**What to produce**: The number needed is how many lines in these entries contain "raise"; give it alone.

===

/-- No answer to a CAL_REQ within 1 ms (R152). -/
def calTimeout (x : Nat) (s : State) : State :=
  match (s.link x).cal with | some c => calNext x c s | none => s

/-- The 8 exchanges at training (R123, R152). -/
def calTraining (x : Nat) (s : State) : State :=
  match (s.link x).cal with
  | some c => if c.forCmd then s else calSend x 7 [] false s
  | none => calSend x 7 [] false s

/-- TRIGGER_CAL of `n` exchanges. -/
def cmdTriggerCal (x n : Nat) (s : State) : Done × State :=
  if !s.laneUp x then (.ok [0xFFFFFFFF, 0xFFFFFFFF], s) else
  match (s.link x).cal with
  | some c =>
    if c.forCmd then (.err St.BUSY 3, s) else (.wait (.triggerCal x), calSend x (n - 1) [] true (calDone x c s))
  | none => (.wait (.triggerCal x), calSend x (n - 1) [] true s)

/-! ### Training (R121–R123, R127–R130) -/

/-- The lanes that train with lane `x`: the pair of a bond where both are in train (R128). -/
def State.trainMates (s : State) (x : Nat) : List Nat :=
  if s.bonded x && s.laneState (mate x) == Ls.train then [x, mate x] else [x]

/-- The CTLE setting of largest V_STEPS; ties go to the lower setting (R122). -/
def bestCtle (t : PresetTry) : Nat :=
  (upTo 16).foldl (fun b i => if (t.vAt[b]?.getD 0).toNat < (t.vAt[i]?.getD 0).toNat then i else b) 0

/-- The best preset so far in the search: its eye index, the preset and the CTLE setting. -/
structure Best where
  eye : Nat
  preset : Nat
  ctle : Nat
  deriving DecidableEq, Repr

/-- The presets that the search tries, in order (R122). -/
def State.triedPresets (s : State) (x : Nat) : List Nat :=
  (upTo 8).filter (fun p => s.fld (R.LANE_TXEQ x) F.LANE_TXEQ_PRESET_MASK / 2 ^ p % 2 == 1)

/-- The CTLE setting with a preset applied: the fixed one, or the best (R122, Table LP-8). -/
def State.tryCtle (s : State) (x : Nat) (t : PresetTry) : Nat :=
  if s.flag (R.LANE_RXEQ x) F.LANE_RXEQ_CTLE_FIX then s.fld (R.LANE_RXEQ x) F.LANE_RXEQ_CTLE else bestCtle t

/-- One preset of the search (R122). -/
def State.tryPreset (s : State) (x : Nat) (r : TrainResult) (b : Best) (p : Nat) : Best :=
  match r.tries[p]? with
  | some t =>
    let e := eyeIndex t.hSteps.toNat t.vSteps.toNat
    if b.eye < e then ⟨e, p, s.tryCtle x t⟩ else b
  | none => b

/-- The search of R122: the best of every preset that PRESET_MASK allows. -/
def State.search (s : State) (x : Nat) (r : TrainResult) : Best :=
  let c := if s.flag (R.LANE_RXEQ x) F.LANE_RXEQ_CTLE_FIX then s.fld (R.LANE_RXEQ x) F.LANE_RXEQ_CTLE else 0
  (s.triedPresets x).foldl (s.tryPreset x r) ⟨0, s.fld (R.LANE_TXEQ x) F.LANE_TXEQ_PRESET, c⟩

/-- The stored preset and CTLE setting with which a fast start skips the search (R122). -/
def State.storedBest (s : State) (x : Nat) : Best :=
  match (s.lane x).stored with
  | some (p, c, _) => ⟨0, p, if s.flag (R.LANE_RXEQ x) F.LANE_RXEQ_CTLE_FIX then s.fld (R.LANE_RXEQ x) F.LANE_RXEQ_CTLE else c⟩
  | none => ⟨0, 0, 0⟩

/-- A training packet of a receive lane (R121): the preset requested, the eye index, READY, bond capable, the role, and
RATES: the highest code, which is every one, and the one in use (Table LK-5). -/
def sendTrain (x preset eye : Nat) (ready : Bool) (s : State) : State :=
  (s.sendReq x Mt.TRAIN 0 [BitVec.ofNat 8 preset, BitVec.ofNat 8 eye,
    BitVec.ofNat 8 (b01 ready + 2 + 4 * b01 (s.flag (R.LANE_CTRL x) F.LANE_CTRL_ROLE)),
    BitVec.ofNat 8 (3 + 4 * (s.lane x).rate)]).2

/-- The rate of training falls to what the partner supports, without an event: on both lanes of a pair that trains
(R122, R128). -/
def limitRate (x rate : Nat) (s : State) : State :=
  if (s.lane x).rate ≤ rate then s else
  (s.trainMates x).foldl (fun t y =>
    t.setLane y { t.lane y with rate := Nat.min (t.lane y).rate rate, trained := (t.lane y).trained && decide ((t.lane y).rate ≤ rate) }) s

/-- The lane may stand at the rate it has trained at: a repeating lane at its source's (R132), a lane of a bond at that of a
mate which has trained before it (R128). -/
def State.rateStands (s : State) (x : Nat) : Bool :=
  (!s.repeats x || (s.lane x).rate == s.startRate x)
    && (!s.mateSet x || (s.lane x).rate == s.fld (R.LANE_STATUS (mate x)) F.LANE_STATUS_RATE)

/-- An attempt has failed: the next lower rate, for both lanes of a pair that trains, or LANE_TRAIN_FAIL (Table LP-5,
R128, R132). -/
def attemptFailed (x : Nat) (s : State) : State :=
  let rate := (s.lane x).rate
  if s.flag (R.LANE_CTRL x) F.LANE_CTRL_FALLBACK && decide (0 < rate) && !s.repeats x && !s.mateSet x then
    (s.trainMates x).foldl (fun t y =>
      noteRetrain y (t.setLane y { t.lane y with rate := rate - 1, attempts := (t.lane y).attempts + 1, trained := false })) s
  else trainFail x s

/-- Both ends send TS2: the round trip is measured; a pair waits until both lanes have trained (R123, R128). -/
def trainReady (x : Nat) (s : State) : State :=
  if (s.trainMates x).length = 2 then
    (if (s.lane (mate x)).trained then calTraining (mate x) (calTraining x s) else s)
  else if s.bonded x && !s.mateSet x then s
  else calTraining x s

/-- STATUS and the equaliser take what a successful attempt reached (R115, R122, R129, R130). -/
def trainOk (x preset : Nat) (follow : Bool) (s : State) : State :=
  let a := R.LANE_STATUS x
  let yield := decide (32 ≤ x) && !s.flag (R.LANE_CTRL x) F.LANE_CTRL_ROLE && !follow
  let s := (s.setFld a F.LANE_STATUS_RATE (s.lane x).rate).setFlag a F.LANE_STATUS_PARTNER_FOLLOW follow
  let s := ((s.setFlag a F.LANE_STATUS_ROLE_YIELD yield).setFlag a F.LANE_STATUS_FAST_USED (s.fastStart x)).setFld a
    F.LANE_STATUS_PRESET_USED preset
  let s := s.setLane x { s.lane x with trained := true }
  trainReady x (if yield then s.raise Ev.LANE_ROLE (laneUnit x) 0 else s)

/-- An attempt of a receive lane ends (R122). -/
def trainRx (x : Nat) (r : TrainResult) (s : State) : State :=
  let fast := s.fastStart x
  let b := if fast then s.storedBest x else s.search x r
  let s := if fast then s else (s.triedPresets x).foldl (fun t p => sendTrain x p 0 false t) s
  let s := sendTrain x b.preset b.eye false s
  let eye := eyeIndex r.hSteps.toNat r.vSteps.toNat
  let s := setEye x eye r.hSteps.toNat r.vSteps.toNat s
  if s.fld (R.LANE_THRESH x) F.LANE_THRESH_TRAIN_MIN ≤ eye && s.rateStands x then
    let a := R.LANE_STATUS x
    let s := (s.setFlag a F.LANE_STATUS_POL_INV r.polInv).setFld a F.LANE_STATUS_CTLE_USED b.ctle
    let s := (s.setReg (R.LANE_DFE_LO x) (tapsOf 0 r.dfeLo)).setReg (R.LANE_DFE_HI x) (tapsOf 4 r.dfeHi)
    let s := if x % 2 = 0 then s.setFlag a F.LANE_STATUS_REVERSED (s.bonded x && r.oddBlock) else s
    trainOk x b.preset r.partnerFollow (sendTrain x b.preset eye true s)
  else if fast then s.setLane x { s.lane x with full := true }
  else attemptFailed x s

/-- An attempt of a transmit lane ends: the partner's receiver has searched, and reports its eye and READY (R121, R122). -/
def trainTx (x : Nat) (s : State) : State :=
  match (s.lane x).peer with
  | none => attemptFailed x s
  | some p =>
    let preset := if s.flag (R.LANE_TXEQ x) F.LANE_TXEQ_CUSTOM then 0 else (s.lane x).sentPreset
    if p.ready && decide (s.fld (R.LANE_THRESH x) F.LANE_THRESH_TRAIN_MIN ≤ p.eye) && s.rateStands x then trainOk x preset p.follow s
    else attemptFailed x s

/-- A training attempt ends (R122, Table LP-5). -/
def trainComplete (x : Nat) (r : TrainResult) (s : State) : State :=
  if !s.laneIn x [Ls.train] || (s.lane x).trained then s
  else if x < 32 then trainRx x r (limitRate x r.partnerRate.toNat s)
  else trainTx x s

def trainTimeout (x : Nat) (s : State) : State := if s.laneIn x [Ls.train] then trainFail x s else s

/-- A training packet from the partner's receiver: its eye, READY, role and rates, and a request for a preset, which the
hub takes within PRESET_MASK and not while CUSTOM (R121, R122). -/
def rxTrain (x : Nat) (h : MsgHdr) (req eye flags rates : Byte) (s : State) : State :=
  if x < 32 then sendNak x h Mt.TRAIN s
  else if s.laneState x ≠ Ls.train then s
  else
    let s := setEye x eye.toNat 0 0 s
    let s := s.setLane x { s.lane x with peer := some ⟨flags.getLsbD 0, eye.toNat, rates.toNat % 4, flags.getLsbD 2⟩ }
    let s := limitRate x (rates.toNat % 4) s
    let custom := s.flag (R.LANE_TXEQ x) F.LANE_TXEQ_CUSTOM
    if req.toNat < 8 ∧ s.fld (R.LANE_TXEQ x) F.LANE_TXEQ_PRESET_MASK / 2 ^ req.toNat % 2 = 1 ∧ !custom then
      s.setLane x { s.lane x with sentPreset := req.toNat, full := (s.lane x).full || req.toNat != (s.lane x).sentPreset }
    else s

/-- The partner's eye report on a transmit lane (R117). -/
def rxEye (x : Nat) (h : MsgHdr) (eye : Byte) (s : State) : State :=
  if x < 32 then sendNak x h Mt.EYE s else setEye x eye.toNat 0 0 s

/-! ### Align and up -/

/-- The lane is lane 1 of a bond (R129, R143). -/
def State.laneOne (s : State) (x : Nat) : Bool :=
  s.bonded x && ((decide (x % 2 = 1)) != s.flag (R.LANE_STATUS (evenLane x)) F.LANE_STATUS_REVERSED)

/-- Two alignment codewords 64 apart; a bonded pair waits for both lanes within 32 ns (R119, R128). -/
def alignLock (x skewNs : Nat) (s : State) : State :=
  if !s.laneIn x [Ls.align] then s else
  let one := s.laneOne x
  let s := s.setLane x { s.lane x with aligned := true, cwIndex := 1, scr := BitVec.ofNat 23 (scrAfterAlign one), missed := 0 }
  let up (y : Nat) (s : State) : State := pmRequest y (reachUp y s)
  if !s.bonded x then up x s
  else
    let m := mate x
    if 32 < skewNs then s
    else if s.laneState m = Ls.up then up x s
    else if s.laneState m = Ls.align ∧ (s.lane m).aligned then up m (up x s)
    else s

/-- No alignment lock within 1 ms (R119, R128). -/
def alignTimeout (x : Nat) (s : State) : State :=
  if !s.laneIn x [Ls.align] then s else
  let back (y : Nat) (s : State) : State := enterTrain y false (noteRetrain y s)
  let both := s.bonded x && s.laneState (mate x) == Ls.align
  let s := back x s
  if both then back (mate x) s else s

/-- Four consecutive expected alignment codewords are missing (R119). -/
def alignmentLoss (x : Nat) (s : State) : State :=
  if s.laneIn x [Ls.up] then enterLane x Ls.align (noteRetrain x s) else s

/-- A lane has stayed for DROP_MS under the low-eye rule: it acts where the index, the hub's own or the one reported, is
below DROP_MIN (R117, R119); not evaluated during an eye scan (R514). -/
def eyeLow (x : Nat) (s : State) : State :=
  let scanned := match s.test.eye with | some e => e.lane == x | none => false
  if !s.laneIn x [Ls.up, Ls.doze] || scanned || decide (s.fld (R.LANE_THRESH x) F.LANE_THRESH_DROP_MIN ≤ s.eyeNow x) then s
  else if s.flag (R.LANE_CTRL x) F.LANE_CTRL_AUTO_RETRAIN then enterTrain x false (noteRetrain x s)
  else s.raise Ev.LANE_EYE_LOW (laneUnit x) 0

/-- LANE_DOWN, counted, and detect. -/
def laneDown (x : Nat) (s : State) : State :=
  enterDetect x false ((s.incSat (R.LANE_CNT x) F.LANE_CNT_DOWNS 1).raise Ev.LANE_DOWN (laneUnit x) 0)

/-- Loss of signal (R119). -/
def lossOfSignal (x : Nat) (s : State) : State :=
  if s.laneIn x [Ls.train, Ls.align, Ls.up, Ls.doze] then laneDown x s else s

/-- No back-channel keep-alive for 1 ms in deep: on transmit lanes, where the hub receives them (R119). -/
def keepaliveTimeout (x : Nat) (s : State) : State :=
  if s.laneIn x [Ls.deep] && decide (32 ≤ x) then laneDown x s else s

/-! ### Codewords (R137–R144, R511) -/

/-- A message put together from cells: checked by its CRC (R147); a type that the hub does not know is answered with NAK
(R150). What it asks of the hub is the row of its type (log entry 40). -/
def takeMessage (x : Nat) (bs : List Byte) (s : State) : State :=
  let n := bs.length - 2
  if beNat (bs.drop n) ≠ (crc16 (bs.take n)).toNat then crcErr x s
  else
    let mtype := (bs.getD 0 0).toNat
    let s := if mtype = 0 ∨ Mt.NAK < mtype then s.sendMsg x Mt.NAK (bs.getD 2 0).toNat (bs.getD 3 0).toNat [bs.getD 0 0] else s
    let y := s.cellHome x
    s.setLane y { s.lane y with delivered := (s.lane y).delivered ++ [.msg bs] }

/-- One cell of a good codeword (R141, R142, R511). -/
def takeCell (x : Nat) (s : State) (c : Cell) : State :=
  let y := s.cellHome x
  let carries := s.carriesCells x
  let l := s.lane y
  match c.type with
  | 0 => if s.laneState x = Ls.up then s.incSat (R.TEST_CELL x) F.TEST_CELL_IDLE_ERR c.nonZero else s
  | 1 =>
    if !carries || s.retimed x then s else
    let held := if c.first then [] else SMap.get l.parts [] c.stream
    if !c.first && held.isEmpty then s else
    let bs := held ++ c.payload
    if c.last then
      s.setLane y { l with parts := SMap.put l.parts [] c.stream [],
                           delivered := l.delivered ++ [.csi2 c.stream (bs.take (csi2Len bs)) false c.trunc] }
    else s.setLane y { l with parts := SMap.put l.parts [] c.stream bs }
  | 2 =>
    if !carries then s else
    let held := if c.first then [] else l.msgPart.getD []
    if !c.first && held.isEmpty then s else
    let bs := held ++ c.payload
    if c.last then takeMessage x (bs.take (msgLen bs)) (s.setLane y { l with msgPart := none })
    else s.setLane y { l with msgPart := some bs }
  | _ => s.incSat (R.LINK_MSG x) F.LINK_MSG_NAK 1

/-- An uncorrectable codeword: packets and messages in progress are damaged (R144). -/
def damageCells (x : Nat) (s : State) : State :=
  let y := s.cellHome x
  let l := s.lane y
  let s := if l.msgPart.isSome then crcErr x s else s
  let s := s.setLane y { l with parts := [], msgPart := none,
                                delivered := l.delivered ++ l.parts.map (fun e => .csi2 e.1 e.2 true false) }
  damageLane x s

/-- At a good alignment codeword the acknowledged low-power state is entered, or doze left, once the lane's own PM
messages are out (R124). -/
def atAlignment (x : Nat) (s : State) : State :=
  if s.pmWaits x then s else
  match (s.lane x).pmNext with
  | some t => if s.laneState x = Ls.up then enterLow x t s else s
  | none => if s.laneState x = Ls.doze ∧ (s.lane x).pmExit then leaveDoze x s else s

/-- A codeword of cells as a transmitter sends it: scrambled, encoded, and masked where it is an alignment codeword
(R138–R140); with the scrambler's next state. -/
def sendWord (align : Bool) (seed : Nat) (data : List Nat) : List Byte × Nat :=
  let (xs, st) := scramble data seed
  let cw := xs ++ rsParity xs
  ((if align then maskParity cw else cw).map (BitVec.ofNat 8), st)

===

**Expected output**: 3